In the last few months I’ve been working on a rendering engine capable of rendering an entire planet. I’ve seen many solutions for procedural planet rendering (generating the height map on the fly), so I was focusing on a different problem: how to render a planet using already existing elevation data, and which is the most efficient way to store that data at large scale.
Sources
- For development/debug/demonstration purposes I’ve been using the elevation data of the Earth available at http://viewfinderpanoramas.org/dem3.html. I use the 3 arc second version which has full coverage.
- For texturing, I use the images available at https://www.h-schmidt.net/map/.
- For loading the textures in jpeg I use Sean Barrett’s stb_image.h from https://github.com/nothings/stb.
- For rendering the atmosphere I implemented the algorithm described in the article https://hal.inria.fr/inria-00288758/document. (I haven’t implemented everything from here, for example there are no light shafts yet.)
Performance
I measured the performance on my (at this point, quite weak) laptop:
CPU: i7-6700HQ 2.6 GHz
GPU: NVIDIA Geforce GTX 950M, 4 GB
HDD: 1TB, 7200 RPM
First, some words about the rendering: the geometry is divided into meshlets (triangle batches containing 64 triangles) to make the pipeline suitable for mesh shaders, and to allow further optimizations like meshlet-culling which is not implemented yet. Currently, there is space allocated for 16384 meshlets, and the “culling” shader doesn’t do much, only decides which meshlet slots are active, and fills the indirect command arguments accordingly.

I measured the GPU performance using PIX. Rendering the above frame (during movement) takes about 11 ms. Most of it (~9.5 ms) is spent in the ExecuteIndirect call that draws the planet with a simple forward rendering method, at the moment. Sky rendering is ~1 ms. The remaining 0.5 ms is for resource barriers and generating new requested meshlets (vertices, normals, uv coords).
The tessellation, lod selection is done by the CPU, on the main thread. I measured the lod update with _rdtsc(). The results were unfortunately quite unstable, but it’s worth noting that the measured cycles were almost always below 1.5 million cycles, even when travelling with high speed close to the ground. When the camera is way above the ground, like in the beginning of the video, the measured values are around 100-200 thousand cycles.
It’s important to note that the loading of the height data from file to gpu memory happens on a different thread, only the requests get issued on the main thread.
Tools
Beside the main program, I made some tools for various purpose, I’ll describe them briefly.
- Shader Compiler: putting together a graphics (even a compute) pipeline in D3D12, allocating descriptor tables, setting the descriptors, binding the descriptor tables, setting root constants could be a pain in the ass. It’s not the worst thing in the world, but it’s better to have something that fprintfs some C++ code based on a short description of the layout, rasterizer settings, render targets, depth-stencil state, struct definitions in hlsl, etc… That’s what this tool does. Also, it compiles the HLSL code using D3DCompile().
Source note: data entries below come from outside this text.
-- ==== Sys2Proof/Laws/Peers.lean ====
section
/-! SUPPORT. The peer table: what placing and removing an entry do (R145, R146, R148). -/

namespace Sys2Proof.Machine

theorem mem_peerPut {e p : PeerEntry} {l : List PeerEntry} (h : p ∈ peerPut e l) : p = e ∨ p ∈ l := by
  induction l with
  | nil => simpa [peerPut] using h
  | cons q l ih =>
    unfold peerPut at h
    split at h
    · simpa using h
    · split at h
      · simp only [List.mem_cons] at h ⊢; tauto
      · simp only [List.mem_cons] at h ⊢
        rcases h with h | h
        · tauto
        · rcases ih h with h | h <;> tauto

/-- Placing an entry keeps the origins strictly rising. -/
theorem peerPut_sorted {e : PeerEntry} {l : List PeerEntry} (h : (l.map (·.origin)).Pairwise (· < ·)) :
    ((peerPut e l).map (·.origin)).Pairwise (· < ·) := by
  induction l with
  | nil => simp [peerPut]
  | cons q l ih =>
    simp only [List.map_cons, List.pairwise_cons, List.mem_map, forall_exists_index, and_imp,
      forall_apply_eq_imp_iff₂] at h
    unfold peerPut
    split
    · rename_i hlt
      simp only [List.map_cons, List.pairwise_cons, List.mem_cons, List.mem_map]
      refine ⟨?_, ?_, h.2⟩
      · rintro x (rfl | ⟨p, hp, rfl⟩)
        · exact hlt
        · exact lt_trans hlt (h.1 p hp)
      · rintro x ⟨p, hp, rfl⟩; exact h.1 p hp
    · split
      · rename_i hne heq
        simp only [List.map_cons, List.pairwise_cons, List.mem_map]
        refine ⟨?_, h.2⟩
        rintro x ⟨p, hp, rfl⟩; rw [heq]; exact h.1 p hp
      · rename_i hne hneq
        simp only [List.map_cons, List.pairwise_cons, List.mem_map]
        refine ⟨?_, ih h.2⟩
        rintro x ⟨p, hp, rfl⟩
        rcases mem_peerPut hp with rfl | hp
        · omega
        · exact h.1 p hp

/-- An entry of the same origin is replaced; else the table grows by one. -/
theorem peerPut_length (e : PeerEntry) (l : List PeerEntry) : (peerPut e l).length ≤ l.length + 1 := by
  induction l with
  | nil => simp [peerPut]
  | cons q l ih => unfold peerPut; split <;> [skip; split] <;> simp; omega

/-- Placing an entry for an origin the table holds leaves its length. -/
theorem peerPut_length_present {e : PeerEntry} {l : List PeerEntry} (hs : (l.map (·.origin)).Pairwise (· < ·))
    {p : PeerEntry} (hp : p ∈ l) (ho : p.origin = e.origin) : (peerPut e l).length = l.length := by
  induction l with
  | nil => simp at hp
  | cons q l ih =>
    simp only [List.map_cons, List.pairwise_cons, List.mem_map, forall_exists_index, and_imp,
      forall_apply_eq_imp_iff₂] at hs
    unfold peerPut
    rcases List.mem_cons.mp hp with rfl | hp
    · rw [if_neg (by omega), if_pos ho.symm]; rfl
    · have := hs.1 p hp
      rw [if_neg (by omega), if_neg (by omega)]
      simp [ih hs.2 hp]

theorem peerFind_mem {o : Nat} {l : List PeerEntry} {p : PeerEntry} (h : peerFind o l = some p) :
    p ∈ l ∧ p.origin = o := by
  refine ⟨List.mem_of_find?_eq_some h, ?_⟩
  have := List.find?_some h
  simpa using this

theorem foldl_evictFirst_mem (l : List PeerEntry) (p : PeerEntry) : l.foldl evictFirst p ∈ p :: l := by
  induction l generalizing p with
  | nil => simp
  | cons q l ih =>
    have := ih (evictFirst p q)
    have hq : evictFirst p q = p ∨ evictFirst p q = q := by unfold evictFirst; split <;> simp
    rcases hq with h | h <;> rw [List.foldl_cons] <;> rw [h] at this ⊢ <;>
      simp only [List.mem_cons] at this ⊢ <;> tauto

/-- The entry evicted is one of the table, and holds no live part (R148). -/
theorem evictee_spec {own : Option Nat} {l : List PeerEntry} {p : PeerEntry} (h : evictee own l = some p) :
    p ∈ l ∧ p.hasLive own = false := by
  unfold evictee at h
  split at h
  · simp at h
  · rename_i q ps hf
    simp only [Option.some.injEq] at h
    have := foldl_evictFirst_mem ps q
    rw [h, ← hf] at this
    simpa using this

/-- Room has been made: the table keeps its order and is below its capacity (R146, R148). -/
theorem makeRoom_spec {own : Option Nat} {l r : List PeerEntry} (hs : (l.map (·.origin)).Pairwise (· < ·))
    (hl : l.length ≤ Config.tableCapacity) (h : makeRoom own l = some r) :
    r.length < Config.tableCapacity ∧ (r.map (·.origin)).Pairwise (· < ·) ∧ ∀ p ∈ r, p ∈ l := by
  unfold makeRoom at h
  split at h
  · simp only [Option.some.injEq] at h; subst h; exact ⟨by assumption, hs, fun _ hp => hp⟩
  · rename_i hn
    cases he : evictee own l with
    | none => simp [he] at h
    | some p =>
      simp only [he, Option.map_some, Option.some.injEq] at h
      subst h
      have hm := (evictee_spec he).1
      refine ⟨?_, ?_, fun q hq => (List.mem_filter.mp hq).1⟩
      · have : (peerRemove p.origin l).length < l.length := by
          unfold peerRemove
          exact List.length_filter_lt_length_iff_exists.mpr ⟨p, hm, by simp⟩
        omega
      · exact hs.sublist (List.Sublist.map _ List.filter_sublist)

end Sys2Proof.Machine
end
Every other program that has shaders uses this tool to compile them.
- Height Generator: this tool converts the raw elevation data organized in HGT files to the format I use directly for rendering. After developing, and debugging it, it took ~24 hours to generate the necessary data with it.
- Sky Generator: this tool is for generating the textures required for sky rendering and aerial perspective.
Design Philosophy, Coding
Working on this project the main focus was on designing algorithms, data structures while taking account the capabilities of the hardware. So the focus was not on coding, in fact I wanted to avoid code-related design issues at all. For this I had two major “rules”:
- Making sure that iteration is as fast as possible, that is, I can change algorithms, data structures, hard-coded constants quickly without thinking about the code and waiting for compilation too much.
- Writing easily understandable code, that is, by looking at the code it should be relatively easy to figure out what the hardware does when runs that code, what data it loads, how it modifies it, and what data it writes.
In order to achieve these, I don’t use templates, STL, the concept of RAII, or any third party library beside the Win32 API, D3D12, XInput, stb_image.h, and some standard C functions (math functions, functions for string manipulations, memcpy). I use lot’s of raw pointers, relative pointers and plane old data structures with global functions. I have only one compilation unit per program which can be built by running a batch file. For text-editor and debugger I use Visual Studio 2017.
With these concepts, I can compile the main program and the tools from scratch in about 2-3 second per program, using -Od (with -O2 it takes only slightly longer).